(DATA Opens)
-- ==== Sys2Proof/Laws/Codec.lean ====
section
/-! SUPPORT. The encoder and the decoder agree: the fields of a word built from fields, and for each instruction of a slot that
the word written for it decodes to it. -/

namespace Sys2Proof

set_option Elab.async false
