-- ==== Sys2Proof/Laws/PerInstr.lean ====
section
/-! SUPPORT. The per-instruction family RoundTrip: a well-formed instruction's words are read back as it, one lemma for each constructor. A step of
the device has no words, so its lemma says that the encoder writes none. -/

set_option Elab.async false

/-- What the family says of an instruction: its words, where it has words, are read back as it. -/
def Sys2Proof.Laws.RoundTrip.Statement (i : Sys2Proof.Instr) : Prop := Sys2Proof.ReadsBack i

namespace Sys2Proof.Laws.RoundTrip

theorem noWords {i : Instr} (h : encode i = none) : Sys2Proof.Laws.RoundTrip.Statement i := by
  intro k w x e; rw [h] at e; cases e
(DATA Closes)
Identify the lines above with the word "encoder". Copy them.

WRITTEN SOLUTION>
/-! SUPPORT. The encoder and the decoder agree: the fields of a word built from fields, and for each instruction of a slot that
the device has no words, so its lemma says that the encoder writes none. -/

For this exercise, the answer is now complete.